The plot thread of Jason's grief for his family affecting his behavior shows up like TWO issues after Jason first becomes Robin back when Collins was writing, and gets sorted out after one conversation where Jason gets to confront Bruce about hiding his father's death from him for 6 months. After that Jason is behaving normally until they encounter three predators in a row, and each time Bruce insists that they can't do anything because of The Rules and assorted red tape/diplomatic immunity plotlines. (The sister of a woman who got dismembered actually tricked the violent-misogynist killer who dismembered her sister (and then got his serial killings dismissed through a technicality) into attacking her, and ends up killing him in self-defense, and then Jason's like "seems fair" and Bruce is like "no. it's NOT. we need to follow laws and not take justice into our own hands. which like wtf Bruce! you are a vigilante who just used a custom tank to fight an evil televangelist! who then got ripped to shreds by his followers while you watched!)
Bruce kinda just decides with Alfred that it must be grief upsetting him and not the dozens of brutally killed women and their predatory killers who the law inexplicably protected, (all written by Starlin, so retconning it for DitF like five issues later would be an odd move) but the only text claiming that's why Jason was upset is from Bruce's POV and through Alfred's dialogue. Jason himself doesn't display any signs of grief in the story itself, or even act or speak in a way that alludes to Catherine and Willis beyond looking at a picture of them and smiling fondly while he sorts through their possessions. He kinda just happens upon the box with his mother's info by chance, and is like ok i guess we're doing mom searches now. He was only going for a walk through his old neighborhood, not actively searching out info on his family.
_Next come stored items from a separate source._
-- ==== Sys2Proof/Machine/VectorFp.lean ====
section
/-! DEFINITION. Groups 0x5 and 0x6: real floating point (R115–R119) and complex arithmetic (R120–R123). -/

set_option Elab.async false

namespace Sys2Proof.Machine

/-- FADD (R115): a + b, rounded once. -/
def execFadd (d : VDst) (a b : VSrc) (m : Option Modifier) (s : State) : Host.Outcome State Fault Refusal :=
  .next (s.vec2 d a b m (arithCheck realFmt) (fpForm m fun rm x y _ => FVal.add rm x y))

/-- FSUB (R115). -/
def execFsub (d : VDst) (a b : VSrc) (m : Option Modifier) (s : State) : Host.Outcome State Fault Refusal :=
  .next (s.vec2 d a b m (arithCheck realFmt) (fpForm m fun rm x y _ => FVal.add rm x y.negate))

/-- FMUL (R115). -/
def execFmul (d : VDst) (a b : VSrc) (m : Option Modifier) (s : State) : Host.Outcome State Fault Refusal :=
  .next (s.vec2 d a b m (arithCheck realFmt) (fpForm m fun _ x y _ => x.mul y))

/-- FFMA (R115): a × b + d, rounded once. -/
def execFfma (d : VDst) (a b : VSrc) (m : Option Modifier) (s : State) : Host.Outcome State Fault Refusal :=
  .next (s.vec2 d a b m (arithCheck realFmt) (fpForm m fun rm x y z => fmaExact rm x y z))

/-- FFMS (R115): d − a × b, rounded once. -/
def execFfms (d : VDst) (a b : VSrc) (m : Option Modifier) (s : State) : Host.Outcome State Fault Refusal :=
  .next (s.vec2 d a b m (arithCheck realFmt) (fpForm m fun rm x y z => fmaExact rm x.negate y z))

/-- FMIN and FMAX per element (R116): an operand is returned without rounding. -/
def minmaxForm (big : Bool) (m : Option Modifier) (sl : Slice) (a b d : Word) : Word × Flags :=
  let f := sl.realFmt
  let ftz := modeFtz sl.mode
  let w := modOf m
  elemOp (fmtWidth f) a b d fun x y _ =>
    let r := fminmax f big (signFp w.absa w.nega (decFp f ftz x)) (signFp w.absb w.negb (decFp f ftz y))
    (bitsOf f r.1, r.2)

/-- FMIN (R116). -/
def execFmin (d : VDst) (a b : VSrc) (m : Option Modifier) (s : State) : Host.Outcome State Fault Refusal :=
  .next (s.vec2 d a b m (arithCheck realFmt) (minmaxForm false m))

/-- FMAX (R116). -/
def execFmax (d : VDst) (a b : VSrc) (m : Option Modifier) (s : State) : Host.Outcome State Fault Refusal :=
  .next (s.vec2 d a b m (arithCheck realFmt) (minmaxForm true m))

/-- A condition of FCMP (R117). -/
def fcondHolds (c : FCond) (a b : FVal) : Bool :=
  match c with
  | .eq => a.cmp b == some 0
  | .ne => a.cmp b != some 0
  | .lt => a.lt b
  | .le => a.lt b || a.cmp b == some 0
  | .gt => b.lt a
  | .ge => b.lt a || a.cmp b == some 0
  | .un => a.isNan || b.isNan
  | .ord => !(a.isNan || b.isNan)

/-- FCMP (R117): quiet; only a signalling NaN sets NV. -/
def execFcmp (d : FCmp) (a b : VSrc) (m : Option Modifier) (s : State) : Host.Outcome State Fault Refusal :=
  .next (s.vecCmp d.p a b m (arithCheck realFmt) fun sl x y =>
    let f := sl.realFmt
    let w := modOf m
    let va (j : Nat) := signFp w.absa w.nega (decFp f (modeFtz sl.mode) (elem (fmtWidth f) x j))
    let vb (j : Nat) := signFp w.absb w.negb (decFp f (modeFtz sl.mode) (elem (fmtWidth f) y j))
    let js := List.range (32 / fmtWidth f)
    (js.all fun j => fcondHolds d.cond (va j) (vb j),
     if js.any fun j => (va j).isSig || (vb j).isSig then Flags.invalid else Flags.none))

/-- An approximation per element (R118). -/
def approxForm (op : ApproxOp) (m : Option Modifier) (sl : Slice) (a d : Word) : Word × Flags :=
  let f := sl.realFmt
  let w := modOf m
  elemOp (fmtWidth f) a 0#32 d fun x _ _ =>
    approx op f (modeRnd sl.mode) (modeOsat sl.mode) (modeFtz sl.mode) (signFp w.absa w.nega (decFp f (modeFtz sl.mode) x))

/-- FRCP (R118). -/
def execFrcp (d : VDst) (a : VSrc) (m : Option Modifier) (s : State) : Host.Outcome State Fault Refusal :=
  .next (s.vec1 d a m (arithCheck realFmt) (approxForm .rcp m))

/-- FRSQ (R118). -/
def execFrsq (d : VDst) (a : VSrc) (m : Option Modifier) (s : State) : Host.Outcome State Fault Refusal :=
  .next (s.vec1 d a m (arithCheck realFmt) (approxForm .rsq m))

/-- FEXP2 (R118). -/
def execFexp2 (d : VDst) (a : VSrc) (m : Option Modifier) (s : State) : Host.Outcome State Fault Refusal :=
  .next (s.vec1 d a m (arithCheck realFmt) (approxForm .exp2 m))

/-- FLOG2 (R118). -/
def execFlog2 (d : VDst) (a : VSrc) (m : Option Modifier) (s : State) : Host.Outcome State Fault Refusal :=
  .next (s.vec1 d a m (arithCheck realFmt) (approxForm .log2 m))

/-- FSIN (R118). -/
def execFsin (d : VDst) (a : VSrc) (m : Option Modifier) (s : State) : Host.Outcome State Fault Refusal :=
  .next (s.vec1 d a m (arithCheck realFmt) (approxForm .sin m))

/-- FCOS (R118). -/
def execFcos (d : VDst) (a : VSrc) (m : Option Modifier) (s : State) : Host.Outcome State Fault Refusal :=
  .next (s.vec1 d a m (arithCheck realFmt) (approxForm .cos m))

/-- FTANH (R118). -/
def execFtanh (d : VDst) (a : VSrc) (m : Option Modifier) (s : State) : Host.Outcome State Fault Refusal :=
  .next (s.vec1 d a m (arithCheck realFmt) (approxForm .tanh m))

/-- The class word of a pattern (R119). -/
def classOf (f : FpFmt) (x : Nat) : Nat :=
  let v := decFp f false x
  let sub := match v with
    | .fin _ k _ => k != 0 && decide (k < 2 ^ fbits f)
    | _ => false
  let norm := match v with
    | .fin _ k _ => decide (2 ^ fbits f ≤ k)
    | _ => false
  (if x / 2 ^ (fmtWidth f - 1) % 2 = 1 then 64 else 0) + (if v.isSig then 32 else 0) +
  (if v.isNan && !v.isSig then 16 else 0) + (if v.isInf then 8 else 0) + (if norm then 4 else 0) + (if sub then 2 else 0) +
  (if v.isZero then 1 else 0)

/-- FCLASS (R119): no flag, subnormals reported even under FTZ. -/
def execFclass (d : VDst) (a : VSrc) (m : Option Modifier) (s : State) : Host.Outcome State Fault Refusal :=
  .next (s.vec1 d a m (arithCheck realFmt) fun sl x z =>
    elemOp (fmtWidth sl.realFmt) x 0#32 z fun p _ _ => (classOf sl.realFmt p, Flags.none))

/-! ### Complex (R120–R123) -/

/-- A complex instruction whose lanes are given by the operands' elements (R121). -/
def State.cplxOp (s : State) (d : VDst) (uses : Slice → List SrcUse)
    (f : Slice → FpFmt → Fin 4 → Nat → Bool → Nat × Flags) : State :=
  s.vecOp uses d (arithCheck complexFmt) fun sl i => cplxLane sl.complexFmt i (f sl sl.complexFmt i)

/-- The real or the imaginary part of a × b, exact (R121). -/
def cplxMul (rm : Rnd) (a b : Cplx) (im : Bool) : FVal × Flags :=
  if im then FVal.dot2 rm a.re b.im a.im b.re else FVal.dot2 rm a.re b.re a.im.negate b.im

/-- A rounding of a complex component (R121): the exceptions of the sum and of the rounding. -/
def roundPart (sl : Slice) (m : Option Modifier) (f : FpFmt) (v : FVal × Flags) : Nat × Flags :=
  let y := roundFp f (modeRnd sl.mode) (satOf sl.mode m) (modeFtz sl.mode) v.1
  (y.1, v.2.or y.2)

/-- CMUL (R121). -/
def execCmul (d : VDst) (a b : VSrc) (m : Option Modifier) (s : State) : Host.Outcome State Fault Refusal :=
  .next (s.cplxOp d (twoUses a b m) fun sl f i j im =>
    let x := cplxAt f (modeFtz sl.mode) (sl.readV a.reg) i j
    let y := cplxAt f (modeFtz sl.mode) (sl.readV b.reg) i j
    roundPart sl m f (cplxMul (modeRnd sl.mode) x y im))

/-- CFMA (R121): the destination is the addend. -/
def execCfma (d : VDst) (a b : VSrc) (m : Option Modifier) (s : State) : Host.Outcome State Fault Refusal :=
  .next (s.cplxOp d (twoUses a b m) fun sl f i j im =>
    let x := cplxAt f (modeFtz sl.mode) (sl.readV a.reg) i j
    let y := cplxAt f (modeFtz sl.mode) (sl.readV b.reg) i j
    let z := cplxAt f (modeFtz sl.mode) (sl.readReg d.reg) i j
    let p := cplxMul (modeRnd sl.mode) x y im
    let r := FVal.add (modeRnd sl.mode) p.1 (if im then z.im else z.re)
    roundPart sl m f (r.1, p.2.or r.2))

/-- CCONJ (R121): exact. -/
def execCconj (d : VDst) (a : VSrc) (m : Option Modifier) (s : State) : Host.Outcome State Fault Refusal :=
  .next (s.cplxOp d (oneUse a m) fun sl f i j im =>
    let x := cplxAt f (modeFtz sl.mode) (sl.readV a.reg) i j
    let v := if im then x.im.negate else x.re
    (bitsOf f v, if v.isSig then Flags.invalid else Flags.none))

/-- cbfly (R29): the patterns x.re, x.im, y.re, y.im, and the exceptions of the six roundings. -/
def cbfly (sl : Slice) (m : Option Modifier) (f : FpFmt) (a b w : Cplx) : (Nat × Nat × Nat × Nat) × Flags :=
  let rm := modeRnd sl.mode
  let ftz := modeFtz sl.mode
  let tre := roundPart sl m .fp32 (FVal.dot2 rm w.re b.re w.im.negate b.im)
  let tim := roundPart sl m .fp32 (FVal.dot2 rm w.re b.im w.im b.re)
  let tr := decFp .fp32 ftz tre.1
  let ti := decFp .fp32 ftz tim.1
  let xr := roundPart sl m f (FVal.add rm a.re tr)
  let xi := roundPart sl m f (FVal.add rm a.im ti)
  let yr := roundPart sl m f (FVal.add rm a.re tr.negate)
  let yi := roundPart sl m f (FVal.add rm a.im ti.negate)
  ((xr.1, xi.1, yr.1, yi.1), tre.2.or (tim.2.or (xr.2.or (xi.2.or (yr.2.or yi.2)))))

/-- The butterfly of element j of the pair of lane i (R122). -/
def Slice.cbflyAt (sl : Slice) (m : Option Modifier) (a : VPairSrc) (b : VSrc) (i : Fin 4) (j : Nat) :
    (Nat × Nat × Nat × Nat) × Flags :=
  let f := sl.complexFmt
  let ftz := modeFtz sl.mode
  let p := vpairSrcRegs a.reg
  cbfly sl m f (cplxAt f ftz (sl.readV p.1) i j) (cplxAt f ftz (sl.readV p.2) i j) (cplxAt f ftz (sl.readV b.reg) i j)

/-- One lane of register D (x) or D + 1 (y) of CBFLY. -/
def Slice.cbflyLane (sl : Slice) (m : Option Modifier) (a : VPairSrc) (b : VSrc) (second : Bool) (i : Fin 4) : Word :=
  (cplxLane sl.complexFmt i fun j im =>
    let r := (sl.cbflyAt m a b i j).1
    (if second then (if im then r.2.2.2 else r.2.2.1) else (if im then r.2.1 else r.1), Flags.none)).1

/-- CBFLY (R122): x into D, y into D + 1; bit [7] shifts x only. An element is computed when one of its lanes is active, and
the exceptions of all its six roundings count. -/
def execCbfly (d : VPairDst) (a : VPairSrc) (b : VSrc) (m : Option Modifier) (s : State) : Host.Outcome State Fault Refusal :=
  let ds := vpairRegs d.reg
  .next (s.issueLocal ⟨.perLane, false, fun sl => vpUses a 1 ++ vsUses b 2 ++ sl.clampUses m,
      fun _ => [vregName ds.1, vregName ds.2], noCheck, arithCheck complexFmt⟩ fun sl t =>
    let t := t.setV ⟨ds.1, d.shift⟩ sl.active (Lanes.ofFn fun i => sl.cbflyLane m a b false i)
    let t := t.setReg ds.2 sl.active (Lanes.ofFn fun i => sl.cbflyLane m a b true i)
    t.raise (flagsOf sl.active fun i =>
      (List.range (32 / fmtWidth sl.complexFmt)).foldl (fun acc j => acc.or (sl.cbflyAt m a b i j).2) Flags.none))

/-- CTWID (R123): always CF32; no flag. -/
def execCtwid (d : VDst) (a : VSrc) (b : Fin 25) (m : Option Modifier) (s : State) : Host.Outcome State Fault Refusal :=
  .next (s.vecOp (oneUse a m) d noCheck fun sl i =>
    let t := twiddle ((sl.readV a.reg).get (evenLane i)).toNat b.val
    quiet (if i.val % 2 = 1 then t.2 else t.1))

end Sys2Proof.Machine
end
When Jason is deciding whether or not to run off without telling Bruce, he considers telling him and then goes "no, all he cares about is being Batman, he wouldn't even understand why I want to see my mom." Which, I mean, "Bruce wouldn't get it" is a REALLY odd angle if the sole motivator for spiraling, then getting benched* and running away to search out his bio-mom, was because he was mourning his dead parents, a thing he notably has in common with Bruce. That statement only really makes sense if he's thinking about a different thing that was greatly upsetting to him that Bruce brushed past, like maybe a combo of hiding the murder of his dad for half a year and allowing several cases involving sexual violence to freely develop body counts in the name of the law.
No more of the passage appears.